Part III: Connecting Native American Caregivers From Across The U.S. By Phone
As we continue the conversation about how the pandemic has impacted caregivers and their ability to access support, we meet a Native American woman who is taking care of her mother living with dementia.
"OK, mother dearest, you ready to go for a walk?"
Meet Marcy Silas and her mom.
"My mom was diagnosed probably, going on eight years ago now," Silas said.
Silas’s mother has vascular dementia. The two live together on the Hopi Reservation in northern Arizona, which is a roughly four- to five-hour drive from Phoenix.
Silas participates in the Native American Caregiver Circle Group, through the Banner Alzheimer’s Institute.
But because of the pandemic this group has been meeting over the phone.
"It’s a good thing, but you don't see who's all there to participate," she said. "So you don't know your audience, I guess — If there's others from a different community, you don't know that, because sometimes people may not really say anything, either."
Silas has only joined a few calls so far.
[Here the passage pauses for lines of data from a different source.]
/-- TEAM_RETIRE (R168, R235, R358): a team that has ended has its stores performed, and retires once they are. -/
def execTeamRetire (core team : Nat) (s : State) : Host.Outcome State Fault Refusal :=
  .next (if !teamEnded (s.core core) team then s
    else if !canRetire ((s.finishStores core (teamGroups (s.core core) team)).core core) team then
      s.finishStores core (teamGroups (s.core core) team)
    else
      let s := s.finishStores core (teamGroups (s.core core) team)
      let t := (s.core core).team team
      let s := ((s.unmapAll core team).addCounters core team).freeTeam core team
      let s := s.onGrid t.die t.grid (fun g => { g with
        done := g.done + 1, summed := g.summed + 1, agent := core, slots := t.res.slots.foldl (fun m k => Sparse.put false k false m) g.slots })
      if t.ending.isSome then s.dropTickets t else s)

/-! ## Grids (R39, R40, R346) -/

/-- The report of a grid (R40). -/
def reportBytes (g : Grid) : List Byte :=
  leBytes 4 1 ++ leBytes 4 (if g.saturated then 1 else 0) ++ leBytes 8 g.summed ++ leBytes 48 0 ++
    (List.range 1024).flatMap (fun k => leBytes 8 (Sparse.look 0 k g.sums))

/-- The pieces of a run of bytes that a core's agent reads or writes through a context. -/
def agentReach (s : State) (core cid : Nat) (k : AccessKind) : List (DWord × Nat) → Except EFail (List EPiece)
  | [] => .ok []
  | (va, n) :: rest =>
    match translate s (s.dieGrants (dieOfCore core)) cid true va k with
    | .fault f => .error (.fault va f k)
    | .ats c p => .error (.page c p)
    | .ok e =>
      match agentReach s core cid k rest with
      | .error x => .error x
      | .ok l => .ok ({ place := e.place va, bytes := n, entry := e } :: l)

/-- Bytes stored through a context by a core's agent, at stage 3, where every page can be reached. -/
def State.writeVirtual (s : State) (core cid : Nat) (va : DWord) (bs : List Byte) : Except EFail State :=
  match agentReach s core cid .write (runPieces va bs.length) with
  | .error e => .error e
  | .ok ps =>
    if (ownedLines ps).any s.isOwned then .error .held
    else .ok (s.coherentWrite noCore ((placesOf ps).zip bs) false none)

/-- A launched packet's work is done (R346). -/
def State.packetDone (s : State) (queue index : Nat) : State :=
  s.onQueue queue (fun q => { q with packets := q.packets.map (fun p => if p.index == index then { p with finished := true } else p) })

/-- The replicas of a grid dropped (R67, R346). -/
def State.dropReplicas (s : State) (die k : Nat) : State :=
  s.onStore (fun t => { t with replicas := t.replicas.filter (fun r => r.2.2 != 256 * die + k) })

/-- A grid's replicas dropped, its record closed, and its LAUNCH told; a grid a team of which was ended puts its queue into ERROR (R346,
R358). -/
def State.closeGrid (s : State) (die k : Nat) : State :=
  let l := (s.grid die k).launch
  let s := s.dropReplicas die k
  let s := (s.onGrid die k (fun g => { g with phase := .closed })).packetDone l.queue l.packet
  if (s.grid die k).failed then s.queueError l.queue 0x0F l.packet 0 else s

/-- GRID_COMPLETE (R346): the agent that retired the last team writes the report, the record is closed and the LAUNCH completed; a fault
abandons the report and is told by an event of cause 0x22, which no rule names (R39; DESIGN CHOICE, log entry 54). -/
def execGridComplete (die grid : Nat) (s : State) : Host.Outcome State Fault Refusal :=
  let g := s.grid die grid
  .next (if !(g.live && g.done == g.teams && g.phase != .closed) then s
    else if g.launch.report == 0 then s.closeGrid die grid
    else
      match s.writeVirtual g.agent g.launch.cid g.launch.report (reportBytes g) with
      | .ok s' => s'.closeGrid die grid
      | .error (.fault va f k) =>
        let x : Stop := { code := 0x22, xlat := xlatDetail s g.launch.cid f k va }
        (s.coreRecord g.agent g.launch.queue { stop := x, aid := coreAid g.agent 8, cid := g.launch.cid, seq := 0, pc := 0 } none).closeGrid die grid
      | .error e => s.askFor die e)

/-! ## Ageing (R172) -/

/-- GANG_PRIORITY_AGING (R172): a gang that has stayed issuable and unchosen for 256 cycles takes priority 4 until it
issues. -/
def execGangPriorityAging (a : GangAt) (s : State) : Host.Outcome State Fault Refusal :=
  .next (
    let g := s.groupAt a.core a.bank a.slot
    let ks := g.gangOf a.slice
    let y := g.slice a.slice
    let ready := match y.run with | .running | .woken _ => true | _ => false
    if g.gid.live && ready && ks.contains a.slice && !y.debugStopped && !(Sparse.look false a.bank (s.core a.core).crew.frozen) &&
        Nat.max y.since y.ready + 256 ≤ s.now then
      s.onGroupAt a.core a.bank a.slot (fun g => g.onSlices ks (fun x => { x with aged := true }))
    else s)

end Sys2Proof.Machine
end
"So, we started out using the phone because Wi-Fi or access to the internet is pretty, it's kind of hit or miss within these tribal communities," said Nicole Lomay, senior outreach program manager at Banner Alzheimer’s Institute.
Before COVID-19, Lomay’s would criss-cross the state, connecting with caregivers like Silas in person.
"Sometimes having a dialogue with people, it can be an uncomfortable conversation to have. But you know, when I go out and people get to know me, and they see me on a regular basis, I think that helps a lot," said Lomay.
Because the challenges facing Native American caregivers when it comes to that word — dementia — are very similar to those facing some Latino caregivers.
"There's definitely a stigma that's associated with it," she said.
But through her in-person outreach, Lomay says she’s seen a shift.
"I've heard from one community that said that, they are able to have an open discussion with their elders in their community, and they are able to define what Alzheimer's disease is. And they're willing to talk more about it."
Lomay says the Native American Caregiver Circle Group doesn't just serve tribes in Arizona. She says there are tribal members from across the country who are participating in calls.